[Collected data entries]
/-! ## The weight store (R161, R162) -/

/-- WS_REFRESH: a bank enters or leaves refresh with this cycle; the schedule is a function of the cycle count. -/
def execWsRefresh (die bank : Nat) (s : State) : Host.Outcome State Fault Refusal :=
  let n := (s.cycle + 2 ^ 26 - 1024 * bank) % 65536
  if die < 2 ∧ bank < 64 ∧ (n = 0 ∨ n = 256) then .next s else .refused (.notEnabled "WS_REFRESH: no bank enters or leaves refresh")
/-- Whether a launch bound on a die lists a region. -/
def State.wsListed (s : State) (die region : Nat) : Bool :=
  s.gangs.any fun g => g.die == die && (match s.launch? g.lid with
    | some l => if die = 0 then l.ws.1.getLsbD region else l.ws.2.getLsbD region
    | none => false)
/-- WEIGHT_STORE_WRITE: the write of a region begins, goes on and ends. -/
def execWeightStoreWrite (die region : Nat) (phase : WsPhase) (s : State) : Host.Outcome State Fault Refusal :=
  let on := s.wsWriting.contains (die, region)
  if die ≥ 2 ∨ region ≥ 64 then .refused (.notEnabled "WEIGHT_STORE_WRITE: no such region")
  else match phase with
    | .start =>
      if on = true ∨ s.wsListed die region = true then .refused (.notEnabled "WEIGHT_STORE_WRITE: the region is being written or read")
      else .next { s with wsWriting := s.wsWriting ++ [(die, region)] }
    | .data off bytes =>
      if on = false ∨ off + bytes.length > 2 ^ 24 then .refused (.notEnabled "WEIGHT_STORE_WRITE: no write of the region is open there")
      else .next (s.putBytes (wsKey die (2 ^ 24 * region + off)) bytes)
    | .finish =>
      if on = false then .refused (.notEnabled "WEIGHT_STORE_WRITE: the region is not being written")
      else .next { s with wsWriting := s.wsWriting.filter (· != (die, region)) }

/-! ## The host (R375, R377, R378) -/

/-- Whether every byte of a range lies in populated memory that the host reaches: HBM and the capacity tier through CXL.mem, and its
own memory (log 89). -/
def hostReaches (pa n : Nat) : Bool :=
  (linePieces' pa n).all fun p => match homeOf p.1, homeOf (p.1 + p.2 - 1) with
    | some (.hbm _), some (.hbm _) => true
    | some .cap, some .cap => true
    | some .host, some .host => true
    | _, _ => false
where
  /-- The pieces of a range within lines. -/
  linePieces' (a n : Nat) : List (Nat × Nat) :=
    (List.range ((a % 64 + n + 63) / 64)).map fun j =>
      let lo := max a (64 * (a / 64 + j))
      (lo, min (a + n) (64 * (a / 64 + j + 1)) - lo)
/-- Writes bytes line by line, durably. -/
def State.hostStore (s : State) (pa : Nat) (bs : List Byte) : State :=
  (hostReaches.linePieces' pa bs.length).foldl (fun (z : State) p => z.durableWrite 2 0 p.1 ((bs.drop (p.1 - pa)).take p.2)) s
/-- Reads bytes line by line for no core: the read finds the errors under them (R371), and may open rows (R376). -/
def State.readAside (s : State) (pa n : Nat) : State :=
  (hostReaches.linePieces' pa n).foldl (fun (z : State) p => (z.scrubbed p.1 p.2).activate p.1) s
/-- Whether the host reaches a range in the service in force (R377, R387). -/
def State.hostReaches (s : State) (pa n : Nat) : Bool :=
  Sys2Proof.Machine.hostReaches pa n && (Sys2Proof.Machine.hostReaches.linePieces' pa n).all fun p => s.present p.1
/-- Whether a range touches a bank in back-off, where requests wait (R376). -/
def State.bankBusy (s : State) (pa n : Nat) : Bool := (Sys2Proof.Machine.hostReaches.linePieces' pa n).any fun p => s.bankOff p.1
/-- HOST_MEM_ACCESS: a read or a write of the host under key 0; a write of the vault is durable when it completes (R353, R377). -/
def execHostMemAccess (acc : HostAccess) (s : State) : Host.Outcome State Fault Refusal :=
  if s.hostReaches acc.pa acc.bytes.length = false then .refused (.notEnabled "HOST_MEM_ACCESS: not populated")
  else if s.bankBusy acc.pa acc.bytes.length then .refused (.notEnabled "HOST_MEM_ACCESS: the bank is in back-off")
  else .next (if acc.write then s.hostStore acc.pa acc.bytes else s.readAside acc.pa acc.bytes.length)
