/-- The machine right after reset (R61, R348, R387): memory holds nothing listed and is in its canonical form, no gang, launch, context or image
is there, no thread runs, the module is in reduced service with training unfinished, and cycle 0 comes. Where it rests on the model's own choices: logs 3, 4. -/
def Obligations.ResetState : Prop :=
  State.reset.memOk ∧ (∀ a, memByte State.reset.mem a = 0) ∧ State.reset.gangs = [] ∧ State.reset.launches = [] ∧ State.reset.contexts = [] ∧
  State.reset.images = [] ∧ (∀ t, (State.reset.thread t).st = .empty) ∧ State.reset.rdy = false ∧ State.reset.red = true ∧ State.reset.cycle = 0 ∧
  State.reset.vltsize = 0 ∧ State.reset.invals = [] ∧ State.reset.agenda = [] ∧
  State.reset.devstat = 0x0000_0800_0000_0002 ∧ (∀ k, State.reset.hbmalt k = 0) ∧ State.reset.ath = 1024

/-! ## Completion, under conditions on the state and the operands alone -/
namespace Sys2Proof.Claims

/-- What a source field reads as (R65, R67, R78): a name's copy, of an instruction that has run as it was when it read it; a port's oldest word, or the
one that the instruction has taken from it. -/
def srcOf (s : State) (h : Hdr) : NameRef → Src
  | .cat k => s.nameSrc s k
  | .fixed f => ⟨s.ent (.fixed f), match f with
    | .zero => 0
    | .tid => s.tnum s.cur
    | .lit => h.lit.toNat
    | .portEng => (((State.taken (.fixed f) s).map (·.1)).getD (s.myCore.portEng.headD 0)).toNat
    | _ => (((State.taken (.fixed f) s).map (·.1)).getD ((s.inbound ((portDir (.fixed f)).getD .n)).headD 0)).toNat⟩

/-- The state with a source field read: a port without its oldest word, or the instruction without the one it has taken. -/
def popped (s : State) (n : NameRef) : State :=
  if n ≠ .fixed .portEng ∧ portDir n = none then s
  else if let some t := State.taken n s then t.2
  else match n, portDir n with
  | .fixed .portEng, _ => s.setMyCore { s.myCore with portEng := s.myCore.portEng.tail }
  | _, some d => s.setInbound d (s.inbound d).tail
  | _, none => s

/-- What source fields read as, in their order (R99). -/
def srcsOf (s : State) (h : Hdr) : List NameRef → List Src
  | [] => []
  | n :: l => srcOf s h n :: srcsOf (popped s n) h l

/-- The state with source fields read. -/
def readSt (s : State) (l : List NameRef) : State := l.foldl popped s

/-- Source fields can be read: each port among them holds a word that no older instruction is to read, or the instruction has taken it (R65, R99). -/
def Readable (s0 s : State) : List NameRef → Prop
  | [] => True
  | n :: l => ((State.taken n s).isSome = true ∨
      (n = .fixed .portEng → s.myCore.portEng ≠ []) ∧ (∀ d, portDir n = some d → s.inbound d ≠ []) ∧
      (n = .fixed .portEng ∨ (portDir n).isSome = true → s.myCore.portAhead s.cur.h s0.mySeq n = false)) ∧ Readable s0 (popped s n) l

/-- An instruction that has not waited passes its checks and can read its sources. -/
def Starts (s : State) (i : Instr) (h : Hdr) (srcs dsts : List NameRef) : Prop :=
  s.me.wait = none ∧ Passes s i h srcs dsts ∧ Readable s s srcs

/-- An instruction of latency `lat` passes its checks, can read its sources, and writes now: it has not waited and the latency is none, or it has run
for it (R87, R102). -/
def Goes (s : State) (i : Instr) (h : Hdr) (lat : Nat) (srcs dsts : List NameRef) : Prop :=
  Passes s i h srcs dsts ∧ Readable s s srcs ∧ s.writesNow lat = true

/-- A destination other than `port.eng` can take a word: a mesh port leads into the gang and has room (R65). -/
def Room (s : State) (d : NameRef) : Prop :=
  d ≠ .fixed .portEng ∧ ∀ dir, portDir d = some dir → s.neighbourIn dir = true ∧ (s.outbound dir).length < 16

/-- An exact integer can be written by R69: the mode does not trap on it. -/
def IntFits (s : State) (d : NameRef) (x : Int) : Prop :=
  Room s d ∧ (isCat d = true → (r69 (s.ent d).kind (s.ent d).width (s.ent d).mode x).isSome = true)
/-- The state with it written (R68, R69). -/
def intPut (s : State) (d : NameRef) (x : Int) : State :=
  match d, portDir d with
  | .cat n, _ => s.putName n (patOf (s.ent d).width ((r69 (s.ent d).kind (s.ent d).width (s.ent d).mode x).getD 0))
  | _, some dir => s.pushOut dir [w64 x]
  | _, none => s
/-- The state with a pattern written. -/
def patPut (s : State) (d : NameRef) (p : Nat) : State :=
  match d with
  | .cat n => s.putName n (BitVec.ofNat 528 (p % 2 ^ (s.ent d).width))
  | _ => intPut s d p

/-- Integer lanes can be written: no lane traps (R179). -/
def LanesFit (s : State) (d : NameRef) (w : Nat) (xs : List Int) : Prop :=
  Room s d ∧ ∀ x ∈ xs, (r69 (s.ent d).kind w (s.ent d).mode x).isSome = true
/-- The state with them written: each by R69 at the lane width (R179). -/
def lanePut (s : State) (d : NameRef) (w : Nat) (xs : List Int) : State :=
  patPut s d (packLanes w (xs.map fun x => wrapNat w ((r69 (s.ent d).kind w (s.ent d).mode x).getD 0)))

/-- The next draws of the current thread's stream (R308). -/
def drawList (s : State) (n : Nat) : List Nat := (List.range n).map fun k => drawOf s.me.rkey.toNat s.me.rpos.toNat (s.me.ridx.toNat + k)
/-- The state with them taken. -/
def drawn (s : State) (n : Nat) : State :=
  if n = 0 then s
  else s.setMe { s.me with ridx := BitVec.ofNat 24 (s.me.ridx.toNat + n), rlast := n64 ((drawList s n).getLastD 0) }
/-- The stream has them (R308). -/
def DrawsLeft (s : State) (n : Nat) : Prop := n = 0 ∨ s.me.ridx.toNat + n < 2 ^ 24
/-- The draws that rounding the elements of a mask takes (R137). -/
def drawCount (md : RMode) (mask : List Bool) : Nat := if md = .rst then (mask.filter id).length else 0

/-- The draws of written floating lanes, one place for each element that is rounded (R137, R140, R183). -/
def fltDraws (s : State) (d : NameRef) (r : Rnd) (l : LaneRule) (xs : List XVal) : List Nat :=
  spread (l.mask (s.ent d) xs) (drawList s (drawCount (rmodeOf r (s.ent d)) (l.mask (s.ent d) xs)))
/-- The format that floating lanes are written in. -/
def fltFormat (e : NameEnt) (f : FF) : FF := if e.kind.isFloat then e.kind.ff else f
/-- The codes of floating lanes, or the TVAL of one that traps (R139, R179). -/
def fltCodes (s : State) (d : NameRef) (f : FF) (r : Rnd) (l : LaneRule) (xs : List XVal) : List (Nat ⊕ Word64) :=
  (List.range xs.length).map fun j => fpWrite (fltFormat (s.ent d) f)
    (if (s.ent d).kind.isInt && (s.ent d).mode == .wrap then .sat else (s.ent d).mode) (rmodeOf r (s.ent d))
    ((fltDraws s d r l xs).getD j 0 % 2 ^ 24) (xs.getD j .nan)
/-- A granule of them, and what it counts (R140, R190). -/
def fltGran (s : State) (d : NameRef) (r : Rnd) (l : LaneRule) (xs : List XVal) : Nat × QCount :=
  ((quantGran (s.ent d) (rmodeOf r (s.ent d)) (fltDraws s d r l xs) (.fin false 1 0) none xs).1,
   l.counts (quantGran (s.ent d) (rmodeOf r (s.ent d)) (fltDraws s d r l xs) (.fin false 1 0) none xs).2)

/-- Floating lanes can be written: their draws are left, no lane traps, and a granule crosses no threshold (R145, R179). -/
def FltFits (s : State) (d : NameRef) (f : FF) (r : Rnd) (l : LaneRule) (xs : List XVal) : Prop :=
  discards d = true ∨
    Room s d ∧ DrawsLeft s (drawCount (rmodeOf r (s.ent d)) (l.mask (s.ent d) xs)) ∧
      if (s.ent d).kind.isGran = true then (fltGran s d r l xs).2.trips s.myCore.cqthresh = false
      else ∀ c ∈ fltCodes s d f r l xs, c.isLeft = true
/-- The state with them written (R140, R145, R179). -/
def fltPut (s : State) (d : NameRef) (f : FF) (r : Rnd) (l : LaneRule) (xs : List XVal) : State :=
  if discards d then s
  else
    let z := drawn s (drawCount (rmodeOf r (s.ent d)) (l.mask (s.ent d) xs))
    if (s.ent d).kind.isGran then (patPut z d (fltGran s d r l xs).1).countQ s.cur.coreRef (fltGran s d r l xs).2 s.myCore.cqthresh
    else patPut z d (packLanes (fltFormat (s.ent d) f).bits ((fltCodes s d f r l xs).map fun c => match c with | .inl v => v | .inr _ => 0))

/-- One floating value in a name's own format (R69, R139). -/
def realCode (s : State) (d : NameRef) (r : Rnd) (x : XVal) : Nat ⊕ Word64 :=
  fpWrite (s.ent d).kind.ff (s.ent d).mode (rmodeOf r (s.ent d)) ((drawList s (drawCount (rmodeOf r (s.ent d)) [true])).headD 0 % 2 ^ 24) x
/-- It can be written. -/
def RealFits (s : State) (d : NameRef) (r : Rnd) (x : XVal) : Prop :=
  isCat d = true ∧ DrawsLeft s (drawCount (rmodeOf r (s.ent d)) [true]) ∧ (realCode s d r x).isLeft = true
/-- The state with it written. -/
def realPut (s : State) (d : NameRef) (r : Rnd) (x : XVal) : State :=
  match d, realCode s d r x with
  | .cat n, .inl c => (drawn s (drawCount (rmodeOf r (s.ent d)) [true])).putName n (BitVec.ofNat 528 c)
  | _, _ => s

/-- One exact integer can be written to a name of any kind but a granule (R69). -/
def OneFits (s : State) (d : NameRef) (r : Rnd) (x : Int) : Prop :=
  s.oneDst d = true ∧ if (s.ent d).kind.isFloat = true then RealFits s d r (FVal.int x).x else IntFits s d x
/-- The state with it written. -/
def onePut (s : State) (d : NameRef) (r : Rnd) (x : Int) : State :=
  if (s.ent d).kind.isFloat then realPut s d r (FVal.int x).x else intPut s d x
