section
variable (s : State) (r : CoreRef) (c : Core)
@[simp] theorem State.setCore_cycle : (s.setCore r c).cycle = s.cycle := rfl
@[simp] theorem State.setCore_mem : (s.setCore r c).mem = s.mem := rfl
@[simp] theorem State.setCore_empties : (s.setCore r c).empties = s.empties := rfl
@[simp] theorem State.setCore_poison : (s.setCore r c).poison = s.poison := rfl
@[simp] theorem State.setCore_latent : (s.setCore r c).latent = s.latent := rfl
@[simp] theorem State.setCore_fresh : (s.setCore r c).fresh = s.fresh := rfl
@[simp] theorem State.setCore_gangs : (s.setCore r c).gangs = s.gangs := rfl
@[simp] theorem State.setCore_launches : (s.setCore r c).launches = s.launches := rfl
@[simp] theorem State.setCore_flying : (s.setCore r c).flying = s.flying := rfl
@[simp] theorem State.setCore_saved : (s.setCore r c).saved = s.saved := rfl
@[simp] theorem State.setCore_images : (s.setCore r c).images = s.images := rfl
@[simp] theorem State.setCore_contexts : (s.setCore r c).contexts = s.contexts := rfl
@[simp] theorem State.setCore_reflections : (s.setCore r c).reflections = s.reflections := rfl
@[simp] theorem State.setCore_fr : (s.setCore r c).fr = s.fr := rfl
@[simp] theorem State.setCore_keys : (s.setCore r c).keys = s.keys := rfl
@[simp] theorem State.setCore_vltbase : (s.setCore r c).vltbase = s.vltbase := rfl
@[simp] theorem State.setCore_vltsize : (s.setCore r c).vltsize = s.vltsize := rfl
@[simp] theorem State.setCore_buffers : (s.setCore r c).buffers = s.buffers := rfl
@[simp] theorem State.setCore_vwrites : (s.setCore r c).vwrites = s.vwrites := rfl
@[simp] theorem State.setCore_wsWriting : (s.setCore r c).wsWriting = s.wsWriting := rfl
@[simp] theorem State.setCore_ath : (s.setCore r c).ath = s.ath := rfl
@[simp] theorem State.setCore_alerts : (s.setCore r c).alerts = s.alerts := rfl
@[simp] theorem State.setCore_boff : (s.setCore r c).boff = s.boff := rfl
@[simp] theorem State.setCore_boffRest : (s.setCore r c).boffRest = s.boffRest := rfl
@[simp] theorem State.setCore_acts : (s.setCore r c).acts = s.acts := rfl
@[simp] theorem State.setCore_backoff : (s.setCore r c).backoff = s.backoff := rfl
@[simp] theorem State.setCore_debts : (s.setCore r c).debts = s.debts := rfl
@[simp] theorem State.setCore_queues : (s.setCore r c).queues = s.queues := rfl
@[simp] theorem State.setCore_qrr : (s.setCore r c).qrr = s.qrr := rfl
@[simp] theorem State.setCore_journal : (s.setCore r c).journal = s.journal := rfl
@[simp] theorem State.setCore_msix : (s.setCore r c).msix = s.msix := rfl
@[simp] theorem State.setCore_cprst : (s.setCore r c).cprst = s.cprst := rfl
@[simp] theorem State.setCore_step : (s.setCore r c).step = s.step := rfl
@[simp] theorem State.setCore_trst : (s.setCore r c).trst = s.trst := rfl
@[simp] theorem State.setCore_pwr : (s.setCore r c).pwr = s.pwr := rfl
@[simp] theorem State.setCore_temp : (s.setCore r c).temp = s.temp := rfl
@[simp] theorem State.setCore_thr : (s.setCore r c).thr = s.thr := rfl
@[simp] theorem State.setCore_red : (s.setCore r c).red = s.red := rfl
@[simp] theorem State.setCore_rdy : (s.setCore r c).rdy = s.rdy := rfl
@[simp] theorem State.setCore_pwrlim : (s.setCore r c).pwrlim = s.pwrlim := rfl
@[simp] theorem State.setCore_cfg : (s.setCore r c).cfg = s.cfg := rfl
@[simp] theorem State.setCore_fwArb : (s.setCore r c).fwArb = s.fwArb := rfl
@[simp] theorem State.setCore_fwTrial : (s.setCore r c).fwTrial = s.fwTrial := rfl
@[simp] theorem State.setCore_fwAct : (s.setCore r c).fwAct = s.fwAct := rfl
@[simp] theorem State.setCore_fwSlots : (s.setCore r c).fwSlots = s.fwSlots := rfl
@[simp] theorem State.setCore_fwCommit : (s.setCore r c).fwCommit = s.fwCommit := rfl
@[simp] theorem State.setCore_modId : (s.setCore r c).modId = s.modId := rfl
@[simp] theorem State.setCore_routes : (s.setCore r c).routes = s.routes := rfl
@[simp] theorem State.setCore_portsUp : (s.setCore r c).portsUp = s.portsUp := rfl
@[simp] theorem State.setCore_expt : (s.setCore r c).expt = s.expt := rfl
@[simp] theorem State.setCore_measure : (s.setCore r c).measure = s.measure := rfl
@[simp] theorem State.setCore_quotes : (s.setCore r c).quotes = s.quotes := rfl
@[simp] theorem State.setCore_missPos : (s.setCore r c).missPos = s.missPos := rfl
@[simp] theorem State.setCore_faultPos : (s.setCore r c).faultPos = s.faultPos := rfl
@[simp] theorem State.setCore_late : (s.setCore r c).late = s.late := rfl
@[simp] theorem State.setCore_cpDown : (s.setCore r c).cpDown = s.cpDown := rfl
@[simp] theorem State.setCore_cpq : (s.setCore r c).cpq = s.cpq := rfl
@[simp] theorem State.setCore_stackBad : (s.setCore r c).stackBad = s.stackBad := rfl
@[simp] theorem State.setCore_faultRead : (s.setCore r c).faultRead = s.faultRead := rfl
@[simp] theorem State.setCore_invals : (s.setCore r c).invals = s.invals := rfl
@[simp] theorem State.setCore_nextInval : (s.setCore r c).nextInval = s.nextInval := rfl
@[simp] theorem State.setCore_lids : (s.setCore r c).lids = s.lids := rfl
@[simp] theorem State.setCore_usedLids : (s.setCore r c).usedLids = s.usedLids := rfl
@[simp] theorem State.setCore_handles : (s.setCore r c).handles = s.handles := rfl
@[simp] theorem State.setCore_cur : (s.setCore r c).cur = s.cur := rfl
@[simp] theorem State.setCore_phase : (s.setCore r c).phase = s.phase := rfl
@[simp] theorem State.setCore_agenda : (s.setCore r c).agenda = s.agenda := rfl
@[simp] theorem State.setCore_seq : (s.setCore r c).seq = s.seq := rfl
end
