theorem sidelogReplay (tile : Nat) : Statement (.sidelogReplay tile) := fun _ => trivial

theorem tileInvalAck (tile : Nat) : Statement (.tileInvalAck tile) := fun _ => trivial

theorem patrolScrub (word : Nat) : Statement (.patrolScrub word) := fun _ => trivial

theorem containNode (lid : BitVec 64) : Statement (.containNode lid) := fun _ => trivial

theorem cpLockstepReset (die : Nat) : Statement (.cpLockstepReset die) := fun _ => trivial

theorem wsRefresh (die : Nat) (bank : Nat) : Statement (.wsRefresh die bank) := fun _ => trivial

theorem hbmAlert (stack : Nat) (bank : Nat) (row : Nat) : Statement (.hbmAlert stack bank row) := fun _ => trivial

theorem hbmBackoffEnd (stack : Nat) (bank : Nat) : Statement (.hbmBackoffEnd stack bank) := fun _ => trivial

theorem qstailDoorbell (q : Nat) (v : BitVec 64) : Statement (.qstailDoorbell q v) := fun _ => trivial

theorem qcheadWrite (q : Nat) (v : BitVec 64) : Statement (.qcheadWrite q v) := fun _ => trivial

theorem queueCommandTake (q : Nat) : Statement (.queueCommandTake q) := fun _ => trivial

theorem hostRegisterWrite (off : Nat) (v : BitVec 64) : Statement (.hostRegisterWrite off v) := fun _ => trivial

theorem fwcommitWrite (v : BitVec 64) : Statement (.fwcommitWrite v) := fun _ => trivial

theorem fwWatchdogExpire : Statement (.fwWatchdogExpire) := fun _ => trivial

theorem peerRequest (req : PeerReq) : Statement (.peerRequest req) := fun _ => trivial

theorem peerTimeout (t : ThreadRef) : Statement (.peerTimeout t) := fun _ => trivial

theorem portDown (port : Nat) : Statement (.portDown port) := fun _ => trivial

theorem hostMemAccess (acc : HostAccess) : Statement (.hostMemAccess acc) := fun _ => trivial

theorem trainingDone (t : Trained) : Statement (.trainingDone t) := fun _ => trivial

theorem clockStepAdjust (power : BitVec 16) (temp : BitVec 8) : Statement (.clockStepAdjust power temp) := fun _ => trivial

theorem thermalReset : Statement (.thermalReset) := fun _ => trivial

theorem modulePowerOn : Statement (.modulePowerOn) := fun _ => trivial

theorem weightStoreWrite (die : Nat) (region : Nat) (phase : WsPhase) : Statement (.weightStoreWrite die region phase) := fun _ => trivial

theorem hbmRefresh (stack : Nat) (bank : Nat) (row : Nat) : Statement (.hbmRefresh stack bank row) := fun _ => trivial

theorem softError (word : Nat) (bits : Nat) : Statement (.softError word bits) := fun _ => trivial

theorem portUp (port : Nat) : Statement (.portUp port) := fun _ => trivial

theorem requestWithdrawn (gang : Nat) : Statement (.requestWithdrawn gang) := fun _ => trivial

end Reencodes

end Sys2Proof.Laws
end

ABOUT THIS TASK -> Scan the data, and report each line that uses the word "counts".

RESULT OF THE TASK ->
/-- A granule of them, and what it counts (R140, R190). -/
   l.counts (quantGran (s.ent d) (rmodeOf r (s.ent d)) (fltDraws s d r l xs) (.fin false 1 0) none xs).2)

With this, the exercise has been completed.